┌──

-- ==== Sys2Proof/Tests/Slice0.lean ====
section
/-! SUPPORT. The model's own tests: the ill-formed terms the check refuses, words from the spec, cases of its worked
examples, and for every statement with hypotheses one witness that they can be met together, at the boundary values
of its clauses. -/

namespace Sys2Proof.Tests

open Sys2Proof.Machine

/-! ### Small states -/

/-- D-link UP. -/
def up : State := { State.reset with dlt := { Dlt.reset with link := .up } }

/-- A-link LOCKED. -/
def locked : State := { State.reset with alr := { Alr.reset with lock := .locked } }

/-- D-link UP and one command frame in the queue. -/
def ready (f : CommandFrame) : State := { up with mx := { Mx.reset with queue := [f] } }

/-- D-link UP, another block set, and one command frame in the queue. -/
def withCe (ce : Ce) (f : CommandFrame) : State := { ready f with ce := ce }
def withFru (fru : Fru) (f : CommandFrame) : State := { ready f with fru := fru }

theorem ready_executes (f : CommandFrame) : (ready f).Executes f [] := ⟨rfl, rfl, Nat.zero_le 5⟩
theorem withCe_executes (ce : Ce) (f : CommandFrame) : (withCe ce f).Executes f [] := ⟨rfl, rfl, Nat.zero_le 5⟩
theorem withFru_executes (fru : Fru) (f : CommandFrame) : (withFru fru f).Executes f [] := ⟨rfl, rfl, Nat.zero_le 5⟩

/-- The state a row answers. -/
def after (i : Instr) (s : State) : State :=
  match exec i s with
  | .next t => t
  | _ => s

/-- The state a step answers. -/
def stepped (s : State) : State :=
  match step s with
  | .next t => t
  | _ => s

/-- An entry of mode ABOVE with high bound 1000 and hysteresis 50. -/
def above (n m : Byte) : Entry := ⟨.above, 1000, 0, 50, 1, n, m, some 4, some 5⟩

/-- A frame of one sample. -/
def frame (q : Byte) : Frame := ⟨q, 7, [⟨3, 710⟩], false⟩

def report : Report := ⟨1, 31, 4, 1, 1, .absent, 8, .stale⟩
def response : Response := ⟨9, 4, .done, []⟩

/-! ### Well-formedness: the check refuses each of these -/

theorem test_credit_frame_with_command_bytes_refused :
    (Instr.creditFrame (withCheck [65, 1, 16])).wellFormed = false := by decide +kernel
theorem test_command_frame_with_credit_bytes_refused :
    (Instr.commandFrame (withCheck [81, 5])).wellFormed = false := by decide +kernel
theorem test_unknown_command_with_defined_code_refused :
    (Instr.unknownCommand 1 16 []).wellFormed = false := by decide +kernel
theorem test_well_formed_frames_pass :
    (Instr.creditFrame (withCheck [81, 5])).wellFormed = true ∧
      (Instr.commandFrame (withCheck [65, 1, 16])).wellFormed = true ∧
      (Instr.unknownCommand 1 17 [3]).wellFormed = true := by decide +kernel

/-! ### Words from the spec -/

/-- The check over the nine characters 1 to 9 is 0x29B1 (R176). -/
theorem test_crc_of_nine_digits : crc [0x31, 0x32, 0x33, 0x34, 0x35, 0x36, 0x37, 0x38, 0x39] = 0x29B1 := by decide +kernel

/-- A RESYNC with tag 7, byte for byte (R179). -/
theorem test_resync_frame_read : readCommandFrame ([65, 7, 16] ++ halfBytes (crc [65, 7, 16])) = some ⟨7, 16, []⟩ := by
  decide +kernel

/-- A sample frame of one entry, byte for byte (R177): sequence 80, timestamp 258, channel 4, value −2. -/
theorem test_sample_frame_read :
    readArrival (withCheck [17, 80, 0, 0, 1, 2, 1, 4, 0xFF, 0xFE]) = .good 80 258 [⟨4, -2⟩] := by decide +kernel

/-- The table gives no row any bits. -/
theorem test_no_row_has_bits : decodeTableWord 8 65 = none := rfl

/-! ### Cases of the worked examples -/

/-- Chapter 3: with onset count 3, the third onset-qualifying sample in a row sets the channel and names factor 4. -/
theorem test_persistence :
    let e := above 3 2
    e.judge ⟨.clear, 0, some 970, some 59⟩ 990 = (.clear, 0, none) ∧
      e.judge ⟨.clear, 0, some 990, some 60⟩ 1005 = (.onset, 1, none) ∧
      e.judge ⟨.onset, 2, some 1005, some 65⟩ 1012 = (.active, 0, some 4) ∧
      e.judge ⟨.active, 0, some 940, some 69⟩ 960 = (.active, 0, none) ∧
      e.judge ⟨.release, 1, some 945, some 71⟩ 930 = (.clear, 0, some 5) := by decide +kernel

/-- R24: set above 1000, cleared at 950 or less, 951 to 1000 holds. -/
theorem test_hysteresis :
    (above 1 1).onsetQualifies none 1001 = true ∧ (above 1 1).onsetQualifies none 1000 = false ∧
      (above 1 1).releaseQualifies none 950 = true ∧ (above 1 1).releaseQualifies none 951 = false := by decide +kernel

/-- Chapter 1: two frames failing the check excuse two of the three frames missed. -/
theorem test_gap_is_partly_excused :
    let s := { locked with alr := { locked.alr with expected := some 42, excuse := 2 } }
    let t := after (.arrival (sampleFrameBytes 45 0 [⟨3, 5⟩])) s
    t.alr.counters.missed = 1 ∧ t.alr.expected = some 46 ∧ t.alr.excuse = 0 ∧
      t.alr.ifq.map (·.gapBefore) = [true] ∧ t.handed.acquisition.map (·.factor) = [29] := by decide +kernel

/-- Chapter 6: an accepted RETURN at depth 2 clears factor 13 and takes L back to 1. -/
theorem test_return_pops_one_level :
    let s := withFru { Fru.reset with gate := .opened, level := 3, saved := [0, 1], serial := 59 } ⟨3, 8, [2, 1, 13]⟩
    let t := after (.returnLevel 3 2 1 13) s
    t.fru.level = 1 ∧ t.fru.saved = [0] ∧ t.dlt.responses = [⟨3, 8, .done, [1, 1, 1, 13, 0]⟩] := by decide +kernel

/-- Chapter 8: the first entry of a channel in the frame is the one collected, marked when substituted. -/
theorem test_capture_takes_first_occurrence :
    let list : List SubstitutionEntry := [⟨8, some (.force 0), none⟩]
    let f : Frame := ⟨140, 0, [⟨3, 710⟩, ⟨8, 44⟩, ⟨3, 730⟩], false⟩
    let r : CaptureRecord := ⟨18, 0x108, 1, .waiting, Vector.replicate 32 none⟩
    CaptureRecord.atBoundary list f r = .inr ⟨18, 12, .captureComplete,
      [0, 0, 1, 8, 1, 1, 2, 3, 1, 2, 198, 140, 0, 8, 1, 0, 44, 140, 1]⟩ := by decide +kernel

/-- A step with a command frame in front queues it, and one with its execution in front answers it. -/
theorem test_step_queues_and_executes :
    stepped { up with pending := [.commandFrame (withCheck [65, 7, 16])] } = ready ⟨7, 16, []⟩ ∧
      stepped { ready ⟨7, 16, []⟩ with pending := [.resync 7] } =
        { up with dlt := { up.dlt with responses := [⟨7, 16, .done, [0, 0, 0]⟩] } } := by decide +kernel

/-! ### Witnesses: power-on reset and the acquisition link -/

/-- An asserted part that holds its reset values, and a row that is no release. -/
theorem witness_porst_asserted :
    (State.reset.powerOnReset).porst = .asserted ∧ (State.reset.powerOnReset).PorstOk ∧
      Instr.porstAssert ≠ .porstRelease := ⟨rfl, fun _ => rfl, by decide⟩

/-- A released part, and a good frame that meets a LOCKED and UNSYNCED tracker. -/
theorem witness_lock_gained :
    State.reset.porst = .released ∧ locked.porst = .released ∧ locked.alr.lock = .locked ∧
      locked.alr.expected = none ∧ readArrival (sampleFrameBytes 255 9 [⟨31, 5⟩]) = .good 255 9 [⟨31, 5⟩] := by
  decide +kernel

/-- The three cases of LOCK_LOST: already UNLOCKED, LOCKED and STALE, LOCKED and NEVER or FRESH. -/
theorem witness_lock_lost :
    State.reset.alr.lock = .unlocked ∧ locked.alr.lock = .locked ∧ locked.alr.freshness = .never ∧
      ({ locked.alr with freshness := .stale } : Alr).freshness = .stale ∧
      ({ locked.alr with freshness := .fresh } : Alr).freshness ≠ .stale := by decide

└──

**The problem**
The answer must consist of every line from the data that holds the string "values".

**Response area**
examples, and for every statement with hypotheses one witness that they can be met together, at the boundary values
/-- An asserted part that holds its reset values, and a row that is no release. -/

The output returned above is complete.